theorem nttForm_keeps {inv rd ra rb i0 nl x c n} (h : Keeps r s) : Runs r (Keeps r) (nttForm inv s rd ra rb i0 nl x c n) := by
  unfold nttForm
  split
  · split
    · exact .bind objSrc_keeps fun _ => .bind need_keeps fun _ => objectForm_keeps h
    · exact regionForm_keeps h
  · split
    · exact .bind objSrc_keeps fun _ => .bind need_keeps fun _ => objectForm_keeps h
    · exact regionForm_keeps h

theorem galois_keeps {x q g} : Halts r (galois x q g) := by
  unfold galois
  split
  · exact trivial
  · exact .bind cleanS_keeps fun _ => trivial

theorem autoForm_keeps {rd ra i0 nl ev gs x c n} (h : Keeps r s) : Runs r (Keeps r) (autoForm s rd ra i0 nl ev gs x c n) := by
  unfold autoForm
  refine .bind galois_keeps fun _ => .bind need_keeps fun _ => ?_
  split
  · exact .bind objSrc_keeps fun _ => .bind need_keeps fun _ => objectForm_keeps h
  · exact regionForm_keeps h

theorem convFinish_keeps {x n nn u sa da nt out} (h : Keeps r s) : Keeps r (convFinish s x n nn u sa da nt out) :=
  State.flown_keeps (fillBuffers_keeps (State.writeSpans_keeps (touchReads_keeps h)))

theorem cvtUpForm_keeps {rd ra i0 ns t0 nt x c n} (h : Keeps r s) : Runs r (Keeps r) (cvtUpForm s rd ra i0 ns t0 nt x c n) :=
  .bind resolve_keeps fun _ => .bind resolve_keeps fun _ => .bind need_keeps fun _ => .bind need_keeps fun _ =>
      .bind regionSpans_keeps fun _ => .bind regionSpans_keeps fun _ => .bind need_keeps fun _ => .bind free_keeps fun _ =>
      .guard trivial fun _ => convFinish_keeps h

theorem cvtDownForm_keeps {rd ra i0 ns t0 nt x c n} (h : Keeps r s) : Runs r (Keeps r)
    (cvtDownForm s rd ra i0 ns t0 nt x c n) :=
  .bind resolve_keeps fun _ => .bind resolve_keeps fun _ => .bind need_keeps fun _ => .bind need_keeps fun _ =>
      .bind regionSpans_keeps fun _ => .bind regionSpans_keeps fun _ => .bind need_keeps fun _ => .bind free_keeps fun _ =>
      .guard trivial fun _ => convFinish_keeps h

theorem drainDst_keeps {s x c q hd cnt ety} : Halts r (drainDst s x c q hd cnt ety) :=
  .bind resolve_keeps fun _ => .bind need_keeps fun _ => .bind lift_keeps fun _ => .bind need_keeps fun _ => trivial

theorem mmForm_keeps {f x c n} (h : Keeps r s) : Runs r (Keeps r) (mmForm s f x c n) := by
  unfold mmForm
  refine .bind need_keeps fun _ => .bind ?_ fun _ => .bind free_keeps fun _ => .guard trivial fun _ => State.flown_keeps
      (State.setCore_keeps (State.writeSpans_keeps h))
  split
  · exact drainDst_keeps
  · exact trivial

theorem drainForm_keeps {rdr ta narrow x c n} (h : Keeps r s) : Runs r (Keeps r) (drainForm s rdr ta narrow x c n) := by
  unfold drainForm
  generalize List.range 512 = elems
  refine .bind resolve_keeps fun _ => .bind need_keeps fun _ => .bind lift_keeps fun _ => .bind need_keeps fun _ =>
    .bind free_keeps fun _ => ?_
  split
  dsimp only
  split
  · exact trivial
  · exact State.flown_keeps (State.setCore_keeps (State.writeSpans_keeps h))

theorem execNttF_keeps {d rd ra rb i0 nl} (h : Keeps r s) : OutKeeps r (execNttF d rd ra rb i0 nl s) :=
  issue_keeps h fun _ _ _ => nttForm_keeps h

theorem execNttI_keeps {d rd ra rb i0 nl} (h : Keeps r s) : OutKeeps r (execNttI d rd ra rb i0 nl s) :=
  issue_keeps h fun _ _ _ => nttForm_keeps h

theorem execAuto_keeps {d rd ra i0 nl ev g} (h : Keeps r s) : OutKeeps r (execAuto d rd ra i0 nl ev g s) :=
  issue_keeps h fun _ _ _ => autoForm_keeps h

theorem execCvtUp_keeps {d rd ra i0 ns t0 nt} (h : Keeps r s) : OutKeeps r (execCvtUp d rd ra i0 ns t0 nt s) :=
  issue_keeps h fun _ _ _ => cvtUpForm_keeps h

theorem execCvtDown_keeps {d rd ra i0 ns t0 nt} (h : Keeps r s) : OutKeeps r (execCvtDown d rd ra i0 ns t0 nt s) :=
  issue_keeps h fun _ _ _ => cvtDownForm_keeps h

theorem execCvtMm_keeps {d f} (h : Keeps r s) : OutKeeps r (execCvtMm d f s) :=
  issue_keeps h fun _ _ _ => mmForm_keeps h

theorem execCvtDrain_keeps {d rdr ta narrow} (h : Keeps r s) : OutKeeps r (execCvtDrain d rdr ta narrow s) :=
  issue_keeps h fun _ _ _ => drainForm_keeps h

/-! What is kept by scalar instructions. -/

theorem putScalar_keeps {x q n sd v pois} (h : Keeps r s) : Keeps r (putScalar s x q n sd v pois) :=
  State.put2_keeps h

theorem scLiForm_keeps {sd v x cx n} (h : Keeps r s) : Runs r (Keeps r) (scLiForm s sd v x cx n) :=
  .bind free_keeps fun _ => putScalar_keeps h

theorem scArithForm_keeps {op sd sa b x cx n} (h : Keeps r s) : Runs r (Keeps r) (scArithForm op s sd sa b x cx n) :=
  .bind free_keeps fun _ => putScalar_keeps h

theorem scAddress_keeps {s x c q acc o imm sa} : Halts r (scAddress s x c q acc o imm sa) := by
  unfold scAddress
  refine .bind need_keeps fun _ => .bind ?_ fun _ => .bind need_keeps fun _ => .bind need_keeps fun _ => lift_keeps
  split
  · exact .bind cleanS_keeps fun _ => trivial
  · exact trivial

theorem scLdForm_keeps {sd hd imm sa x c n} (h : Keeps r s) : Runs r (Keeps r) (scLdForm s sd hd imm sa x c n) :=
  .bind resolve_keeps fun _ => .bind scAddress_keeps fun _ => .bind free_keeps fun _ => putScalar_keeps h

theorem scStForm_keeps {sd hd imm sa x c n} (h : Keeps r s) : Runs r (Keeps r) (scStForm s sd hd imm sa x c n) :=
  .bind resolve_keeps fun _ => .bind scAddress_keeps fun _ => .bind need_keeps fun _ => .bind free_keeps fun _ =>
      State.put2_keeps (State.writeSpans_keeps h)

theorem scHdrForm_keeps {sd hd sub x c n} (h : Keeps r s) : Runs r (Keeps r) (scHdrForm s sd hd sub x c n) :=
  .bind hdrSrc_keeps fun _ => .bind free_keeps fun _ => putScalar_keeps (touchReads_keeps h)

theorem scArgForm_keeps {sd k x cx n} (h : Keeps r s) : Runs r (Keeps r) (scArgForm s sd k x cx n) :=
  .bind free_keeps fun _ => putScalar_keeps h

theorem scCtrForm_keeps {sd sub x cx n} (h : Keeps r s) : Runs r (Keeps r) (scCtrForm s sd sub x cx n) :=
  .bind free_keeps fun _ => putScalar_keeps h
::::::::::
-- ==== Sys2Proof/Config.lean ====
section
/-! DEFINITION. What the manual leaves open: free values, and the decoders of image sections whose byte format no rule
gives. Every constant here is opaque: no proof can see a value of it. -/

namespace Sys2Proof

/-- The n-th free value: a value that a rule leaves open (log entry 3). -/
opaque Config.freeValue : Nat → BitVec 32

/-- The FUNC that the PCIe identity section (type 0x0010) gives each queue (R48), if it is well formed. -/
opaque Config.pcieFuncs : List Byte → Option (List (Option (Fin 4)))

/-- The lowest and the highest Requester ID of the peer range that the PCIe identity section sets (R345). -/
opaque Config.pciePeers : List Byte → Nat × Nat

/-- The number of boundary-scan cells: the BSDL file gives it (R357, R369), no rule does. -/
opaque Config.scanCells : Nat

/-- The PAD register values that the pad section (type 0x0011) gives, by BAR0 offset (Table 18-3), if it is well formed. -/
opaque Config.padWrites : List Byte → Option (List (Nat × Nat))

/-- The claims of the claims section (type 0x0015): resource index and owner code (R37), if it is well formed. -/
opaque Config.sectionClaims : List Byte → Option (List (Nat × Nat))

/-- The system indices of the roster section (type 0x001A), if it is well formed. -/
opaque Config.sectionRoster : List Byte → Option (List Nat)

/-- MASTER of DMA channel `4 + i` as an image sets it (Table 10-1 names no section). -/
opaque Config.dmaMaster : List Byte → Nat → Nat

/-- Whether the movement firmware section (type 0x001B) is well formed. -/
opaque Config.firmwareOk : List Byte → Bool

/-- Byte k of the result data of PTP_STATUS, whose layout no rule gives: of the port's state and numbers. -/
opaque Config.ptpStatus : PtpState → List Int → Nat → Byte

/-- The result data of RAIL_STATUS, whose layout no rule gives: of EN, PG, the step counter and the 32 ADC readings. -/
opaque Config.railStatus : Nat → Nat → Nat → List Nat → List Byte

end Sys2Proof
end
::::::::::
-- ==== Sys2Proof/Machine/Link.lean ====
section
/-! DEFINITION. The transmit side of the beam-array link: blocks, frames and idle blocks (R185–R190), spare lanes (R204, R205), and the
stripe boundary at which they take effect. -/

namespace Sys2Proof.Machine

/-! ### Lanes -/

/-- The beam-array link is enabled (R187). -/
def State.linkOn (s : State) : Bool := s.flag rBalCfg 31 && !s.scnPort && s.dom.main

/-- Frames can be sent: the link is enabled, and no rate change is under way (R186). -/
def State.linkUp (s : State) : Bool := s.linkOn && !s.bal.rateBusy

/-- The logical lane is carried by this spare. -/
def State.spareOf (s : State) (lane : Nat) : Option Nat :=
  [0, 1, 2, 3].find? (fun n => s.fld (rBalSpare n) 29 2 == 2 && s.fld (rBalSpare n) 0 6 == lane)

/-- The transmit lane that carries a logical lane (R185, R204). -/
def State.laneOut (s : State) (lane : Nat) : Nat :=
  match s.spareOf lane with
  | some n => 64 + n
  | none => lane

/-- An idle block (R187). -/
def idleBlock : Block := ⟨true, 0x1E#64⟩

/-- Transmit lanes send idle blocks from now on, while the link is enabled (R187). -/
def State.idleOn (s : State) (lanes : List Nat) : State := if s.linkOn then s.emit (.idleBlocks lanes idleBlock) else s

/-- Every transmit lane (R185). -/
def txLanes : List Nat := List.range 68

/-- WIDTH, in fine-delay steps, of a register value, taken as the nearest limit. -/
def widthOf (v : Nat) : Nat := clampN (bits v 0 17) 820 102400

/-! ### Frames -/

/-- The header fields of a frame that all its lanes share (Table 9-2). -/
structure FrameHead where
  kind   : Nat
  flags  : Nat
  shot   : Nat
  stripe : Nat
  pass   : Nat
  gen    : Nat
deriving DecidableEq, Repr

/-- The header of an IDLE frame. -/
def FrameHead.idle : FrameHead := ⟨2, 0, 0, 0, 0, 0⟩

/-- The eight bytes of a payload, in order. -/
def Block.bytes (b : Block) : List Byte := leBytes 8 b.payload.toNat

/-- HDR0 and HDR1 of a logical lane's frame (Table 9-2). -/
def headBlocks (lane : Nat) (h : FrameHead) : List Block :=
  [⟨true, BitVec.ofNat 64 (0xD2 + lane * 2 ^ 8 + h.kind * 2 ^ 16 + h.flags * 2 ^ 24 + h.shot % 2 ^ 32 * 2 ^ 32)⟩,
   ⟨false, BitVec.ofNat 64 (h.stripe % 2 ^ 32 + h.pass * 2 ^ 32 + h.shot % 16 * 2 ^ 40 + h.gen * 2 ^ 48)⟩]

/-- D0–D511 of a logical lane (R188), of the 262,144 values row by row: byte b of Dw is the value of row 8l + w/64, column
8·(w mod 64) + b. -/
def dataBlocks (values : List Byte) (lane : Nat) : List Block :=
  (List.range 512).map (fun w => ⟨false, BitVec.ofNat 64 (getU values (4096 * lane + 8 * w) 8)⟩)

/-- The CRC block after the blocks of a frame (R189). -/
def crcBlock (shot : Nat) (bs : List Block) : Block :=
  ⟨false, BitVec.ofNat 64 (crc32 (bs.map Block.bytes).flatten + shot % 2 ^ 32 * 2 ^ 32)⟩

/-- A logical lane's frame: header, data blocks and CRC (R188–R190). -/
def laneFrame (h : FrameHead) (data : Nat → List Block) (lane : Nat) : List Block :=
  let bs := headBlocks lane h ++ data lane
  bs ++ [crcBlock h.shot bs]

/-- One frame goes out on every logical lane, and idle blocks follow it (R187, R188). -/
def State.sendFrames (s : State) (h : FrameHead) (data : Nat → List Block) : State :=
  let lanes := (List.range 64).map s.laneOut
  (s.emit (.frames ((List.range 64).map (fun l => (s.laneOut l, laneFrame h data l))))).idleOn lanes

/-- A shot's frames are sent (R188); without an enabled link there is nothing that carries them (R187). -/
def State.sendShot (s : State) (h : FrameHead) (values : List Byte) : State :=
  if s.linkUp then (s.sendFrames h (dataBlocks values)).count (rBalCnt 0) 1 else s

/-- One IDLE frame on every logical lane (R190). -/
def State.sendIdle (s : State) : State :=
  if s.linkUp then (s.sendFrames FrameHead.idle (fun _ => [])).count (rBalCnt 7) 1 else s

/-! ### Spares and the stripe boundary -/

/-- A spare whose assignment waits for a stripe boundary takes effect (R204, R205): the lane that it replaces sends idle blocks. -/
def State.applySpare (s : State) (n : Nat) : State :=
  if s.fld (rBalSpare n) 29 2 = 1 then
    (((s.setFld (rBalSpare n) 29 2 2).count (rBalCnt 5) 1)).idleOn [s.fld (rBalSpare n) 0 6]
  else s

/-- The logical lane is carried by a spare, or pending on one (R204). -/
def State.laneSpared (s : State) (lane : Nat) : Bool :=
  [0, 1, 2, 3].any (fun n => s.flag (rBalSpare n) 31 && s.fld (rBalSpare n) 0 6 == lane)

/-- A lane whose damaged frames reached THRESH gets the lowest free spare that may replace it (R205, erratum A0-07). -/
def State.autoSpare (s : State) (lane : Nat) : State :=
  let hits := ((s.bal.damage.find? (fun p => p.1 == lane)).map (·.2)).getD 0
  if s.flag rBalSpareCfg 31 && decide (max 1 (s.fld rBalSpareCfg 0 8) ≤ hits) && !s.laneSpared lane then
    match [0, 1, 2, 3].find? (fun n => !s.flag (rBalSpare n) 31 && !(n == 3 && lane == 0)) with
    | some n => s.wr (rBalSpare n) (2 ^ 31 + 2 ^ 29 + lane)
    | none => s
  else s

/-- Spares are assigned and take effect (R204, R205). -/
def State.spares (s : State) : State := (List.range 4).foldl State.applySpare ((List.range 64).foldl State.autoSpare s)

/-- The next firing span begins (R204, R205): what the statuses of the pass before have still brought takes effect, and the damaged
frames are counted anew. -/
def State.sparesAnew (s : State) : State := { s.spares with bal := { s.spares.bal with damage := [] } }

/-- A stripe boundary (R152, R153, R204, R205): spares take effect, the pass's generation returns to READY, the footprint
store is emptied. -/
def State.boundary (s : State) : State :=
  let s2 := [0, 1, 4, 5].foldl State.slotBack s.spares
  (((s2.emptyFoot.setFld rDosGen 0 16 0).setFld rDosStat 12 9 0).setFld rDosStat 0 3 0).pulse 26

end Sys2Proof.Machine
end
::::::::::
INSTRUCTIONS TO FOLLOW: All that belongs in your answer is the stretch of entries above from the line with "(Keeps r) (scArithForm" through the line with "unfold scAddress", printed exactly.

SOLUTION TO THIS PROBLEM:
theorem scArithForm_keeps {op sd sa b x cx n} (h : Keeps r s) : Runs r (Keeps r) (scArithForm op s sd sa b x cx n) :=
  .bind free_keeps fun _ => putScalar_keeps h

theorem scAddress_keeps {s x c q acc o imm sa} : Halts r (scAddress s x c q acc o imm sa) := by
  unfold scAddress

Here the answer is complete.